Harry Reid stood in the first row of the Senate with bowed head and hands loosely clasped before him as the ayes for the Yucca Mountain repository rained down on him. The Democratic whip can count, and he had known for days that he was being beaten -- by White House pressure, the power of the nuclear industry and ingratitude. The humble, natty man who rescued his party from stewing in the shadows -- he gave his gavel as chairman of the Environment and Public Works Committee to Jim Jeffords and made the Senate Democratic -- had done everything he could, but it was not enough. A last-minute caucus plea to his colleagues to help another state's cause -- as he had so often done -- changed no minds. And Robert Frost's "The Road Not Taken," which he read just before the roll call, couldn't stem the tide.
Fifteen Democrats, understandably attracted to the notion of shipping their states' nuclear waste to another state, deserted him. The vote was 60 to 39.
Reid and his Nevada colleague, John Ensign, one of only three Republicans to say no, met senators singly and in groups, arguing that a solution was not at hand: Yucca's storage capacity of 70,000 metric tons of waste will be oversubscribed even before it opens for business in 2010. Right now, the waste from 103 nuclear plants amounts to 50,000 metric tons, and with 7,000 metric tons of military waste, no space will be left. Ensign finally got an admission from his opponents that they were not really solving anything. But they contended that even if only half of the waste is stored in the Nevada dumpster, while more is being produced, it's better than leaving it all on site, where voters can see it and worry.
Senators didn't spend much time worrying about the fact that they were giving the green light to the nuclear power industry, which wants 20 more nuclear plants operating as soon as possible. The Republican caucus lunch did not take up the subject. They had already had a showdown on doomsday a few weeks ago and had moved on.

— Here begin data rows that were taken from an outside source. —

/-! ## Decode: words written out bit by bit (R51, R58) -/

theorem test_decode_nop : decode (.command 0b0010110011100011110000111110000011#34) = .nop := by decide
theorem test_decode_start : decode (.command 0b0100000000000000000000000000000001#34) = .start := by decide
theorem test_decode_push : decode (.command 0b1010101011110011011110111100111110#34) = .push 0b00111110#8 := by decide
theorem test_decode_load :
    decode (.command 0b1111110000011000011100100100000011#34) = .load 0b11110000011000011100100100000011#32 := by decide
theorem test_decode_frame_ok :
    decode (.frame 0b00111110100000000111111100000111#32) = .frameOk 0b00111110100000000111111100000111#32 := by decide
theorem test_decode_frame_oc :
    decode (.frame 0b11110000011000011100100100000011#32) = .frameOc 0b11110000011000011100100100000011#32 := by decide
theorem test_decode_frame_scg :
    decode (.frame 0b00000001100100010001100100000110#32) = .frameScg 0b00000001100100010001100100000110#32 := by decide
theorem test_decode_frame_scv :
    decode (.frame 0b00000001100100010001100100000100#32) = .frameScv 0b00000001100100010001100100000100#32 := by decide
theorem test_decode_frame_unk :
    decode (.frame 0b00000001100100010001100100001000#32) = .frameUnk 0b00000001100100010001100100001000#32 := by decide

/-- A frame's bytes come most significant first (R42); a command word's in log entry 6's layout. -/
theorem test_decode_bytes :
    decodeBytes [0x3E#8, 0x80#8, 0x7F#8, 0x00#8] = .ok (.frameOk 0x3E807F00#32) ∧
    decodeBytes [0x02#8, 0xAB#8, 0xCD#8, 0xEF#8, 0x12#8] = .ok (.push 0x12#8) := by
  exact ⟨rfl, rfl⟩
theorem test_decode_bytes_refused :
    decodeBytes [0x3E#8, 0x80#8, 0x7F#8] = .error (.shortFrame 3) ∧
    decodeBytes [0x04#8, 0#8, 0#8, 0#8, 0#8] = .error (.bitsAboveCmd 1#6) ∧
    decodeBytes [0#8, 0#8, 0#8, 0#8, 0#8, 0#8] = .error (.tooLong 6) := ⟨rfl, rfl, rfl⟩

/-- R62. -/
theorem test_encode_words :
    encode (.push 0x3E#8) = .command 0x20000003E#34 ∧ encode (.load 0xF061C903#32) = .command 0x3F061C903#34 := by decide

/-! ## The commands (section 2.1) -/

theorem test_nop : nextOf (exec .nop (block 0x3E807F00#32 4#3)) = some (block 0x3E807F00#32 4#3) := by decide
theorem test_start : nextOf (exec .start (block 0x003E807F#32 3#3)) = some (block 0x00000000#32 0#3) := by decide
theorem test_push : nextOf (exec (.push 0x7F#8) (block 0x00003E80#32 2#3)) = some (block 0x003E807F#32 3#3) := by decide
theorem test_push_dropped :
    nextOf (exec (.push 0xFF#8) (block 0x3E807F00#32 4#3)) = some (block 0x3E807F00#32 4#3) := by decide
theorem test_load : nextOf (exec (.load 0xF061C903#32) (block 0x00000191#32 2#3)) = some (block 0xF061C903#32 4#3) := by
  decide
theorem test_load_of_zero_is_a_frame :
    (nextOf (exec (.load 0#32) (block 0xF061C903#32 4#3))).map (fun t => t.out.status) = some .ok := by decide

/-- RESET with LOAD in the same step (section 2.6). -/
theorem test_reset_wins :
    nextOf (step (pending 0x12345678#32 3#3 (.reset (some 0x33E807F00#34)))) = some (block 0#32 0#3) := by decide

/-- The placed table word is what the next step runs: a command and a frame word, right after reset. -/
theorem test_withFetchWord :
    nextOf (step (State.reset.withFetchWord 40 0x2ABCDEF12)) = some (block 0x00000012#32 1#3) ∧
    (nextOf (step (State.reset.withFetchWord 32 0xF061C903))).map (fun t => (t.frame, t.rxcnt, t.inputs)) =
      some (0xF061C903#32, 4#3, []) := by decide

/-! ## The frame classes (section 2.5 and the rules' examples), as the host samples them -/

/-- What the host has sampled of the class result after one step. -/
def seen (o : Host.Outcome State Fault Refusal) : Option (FaultKind × Status × Bool × Bool) :=
  ((nextOf o).bind fun t => t.sampled).map fun p => (p.faultKind, p.status, p.tcValid, p.cjValid)

theorem test_frame_ok :
    seen (exec (.frameOk 0x01901905#32) (block 0x01901905#32 4#3)) = some (.openCircuit, .ok, true, true) := by decide
theorem test_frame_oc :
    seen (exec (.frameOc 0x01911903#32) (block 0x01911903#32 4#3)) = some (.openCircuit, .fault, false, true) := by decide
theorem test_frame_scg :
    seen (exec (.frameScg 0x01911906#32) (block 0x01911906#32 4#3)) = some (.shortToGround, .fault, false, true) := by
  decide
theorem test_frame_scv :
    seen (exec (.frameScv 0x01911904#32) (block 0x01911904#32 4#3)) = some (.shortToSupply, .fault, false, true) := by
  decide
theorem test_frame_unk :
    seen (exec (.frameUnk 0x01911900#32) (block 0x01911900#32 4#3)) = some (.unknown, .fault, false, true) := by decide

/-- P4's middle READ: a short frame whose D16 happens to read 1. -/
theorem test_read_short_frame :
    ((nextOf (step (pending 0x00019119#32 3#3 .read))).bind fun t => t.sampled).map
        (fun p => (p.status, p.tcValid, p.cjValid, p.faultFlag, p.cjCode, p.rxcntOut)) =
      some (.malformed, false, false, true, 0xF911#16, 3#3) := by decide

/-! ## Ports (sections 2.2 to 2.4) -/

theorem test_tc_codes :
    [0x00000000#32, 0x00040000#32, 0x3E800000#32, 0x7FFC0000#32, 0x80000000#32, 0xF0600000#32, 0xFE700000#32,
      0xFFFC0000#32, 0x3E830000#32].map tcCode =
    [0x0000#16, 0x0001#16, 0x0FA0#16, 0x1FFF#16, 0xE000#16, 0xFC18#16, 0xFF9C#16, 0xFFFF#16, 0x0FA0#16] := by decide
theorem test_cj_codes :
    [0x00000000#32, 0x00000010#32, 0x00007F00#32, 0x00007FF0#32, 0x00008000#32, 0x0000C900#32, 0x0000E700#32,
      0x0000FFF0#32].map cjCode =
    [0x0000#16, 0x0001#16, 0x07F0#16, 0x07FF#16, 0xF800#16, 0xFC90#16, 0xFE70#16, 0xFFFF#16] := by decide
theorem test_reserved_bits :
    portsOf 0x01921908#32 4#3 = { portsOf 0x01901900#32 4#3 with frameOut := 0x01921908#32 } := by decide
/-- 90_conflicts.md C1: the scenario's bytes are 1000 and 127 as raw codes. -/
theorem test_corrected_scenario :
    (tcFromBytes 0x0F#8 0xA0#8, cjFromBytes 0x07#8 0xF0#8) = (1000#16, 127#16) ∧
    (tcCode 0x0FA007F0#32, cjCode 0x0FA007F0#32) = (1000#16, 127#16) := by decide

/-! ## The host (section 2.7 and section 1) -/

theorem test_conversions :
    convert (.ofCode 1) 127 = 2606 / 10 ∧ convert (.ofCode 2) (-2048) = -177485 / 100 ∧
    convert (.ofCode 3) (-250) = 4167 / 100 ∧ convert (.ofCode 4) 2047 = 2047 := by
  norm_num [TemperatureUnit.ofCode]
theorem test_scaling : tcCelsius 0xFC18#16 = -250 ∧ cjCelsius 0xFC90#16 = -55 ∧ cjCelsius 0x007F#16 = 79375 / 10000 := by
  have h1 : (0xFC18#16 : CodeWord).toInt = -1000 := by decide
  have h2 : (0xFC90#16 : CodeWord).toInt = -880 := by decide
  have h3 : (0x007F#16 : CodeWord).toInt = 127 := by decide
  rw [tcCelsius, cjCelsius, cjCelsius, h1, h2, h3]
  norm_num

/-- 8191/4 needs 13 significand bits; 1/5, as in 273.15, fits none; the smallest code's −2048 fits one. -/
theorem test_significands :
    fitsSignificand 13 ⟨8191, 4, by decide, by decide⟩ = true ∧ fitsSignificand 12 ⟨8191, 4, by decide, by decide⟩ = false ∧
    fitsSignificand 53 ⟨1, 5, by decide, by decide⟩ = false ∧ fitsSignificand 1 ⟨-2048, 1, by decide, by decide⟩ = true := by
  decide

/-! ## The assembler (R60 to R62) -/

theorem test_assemble_text :
    assembleText ['L', '1', ':', ' ', 'P', 'U', 'S', 'H', ' ', '0', 'x', '3', 'E', ' ', ';', ' ', 'x'] =
      .ok [.command 0x20000003E#34] := rfl
theorem test_assemble_frameb_text :
    assembleText ['F', 'R', 'A', 'M', 'E', 'B', ' ', '1', '5', ',', ' ', '0', 'b', '1', ',', '7', ',', '0', 'x', 'f', '0'] =
      .ok (frameInputs 0x0F#8 0x01#8 0x07#8 0xF0#8) := rfl
theorem test_assemble_out_of_range :
    assembleText ['P', 'U', 'S', 'H', ' ', '2', '5', '6'] = .error .outOfRange := rfl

Democratic minds were plainly more on Wall Street. They had listened to George Bush's reproachful speech to tycoons and found it wanting. They talked about a sterner bill written by Sen. Paul Sarbanes of Maryland. Harry Reid didn't get a chance to launch his impassioned appeal until almost 2 o'clock, when senators had begun drifting away.
Democrats have been turned on by President Bush's electrifying announcement on Monday that he had discovered the color gray. The anti-terrorism crusader, who sees the world in black and white -- in Afghanistan, Iran and the Middle East, you're either with us or against us -- has lost his moral clarity, which can happen to a president's son who files an SEC report eight months late. His own experience with corporate responsibility had left him with the thought that "in the corporate world, some things aren't exactly black and white when it comes to accounting procedures."
Democrats think that, for the first time, Bush has been singed by an issue that is made for them and the November election. The Bush closeness to CEOs who played fast and loose with people's pension money has raised the hope that the November campaign could turn not on military operations but on operators who have been fleecing the two-thirds of Americans who invest in the stock market. Wall Street gave the speech a thumbs down. The moguls thought he was doing too much; the man in the street thought he was not doing enough. The Dow Jones slid 178 points.
Harry Reid thought for a while that Americans would snap to on the subject of Yucca when they realized that radioactive trucks would be roaring through their neighborhoods. He had a big lift from the enviros, who set up a Web site that showed the exact distance from your home and your children's school that the waste would travel. God threw in an earthquake at a nearby mountain, and two Democratic freshmen women senators declared their intention to vote against Yucca. Jean Carnahan, widow of Missouri's late governor, was reminded of her husband's problems with truckers transporting medical waste and arriving in Kansas City during rush hour. Debbie Stabenow of Michigan got off the Yucca bus when she was told by the Department of Energy that it was considering sending waste from Michigan plants across Lake Michigan, the state's crown jewel, on barges.
But Trent Lott says the discussion has gone on long enough, George Bush has scored another legislative triumph and the Senate has said it has found the solution. The rest of us have to hope it won't blow up in our faces.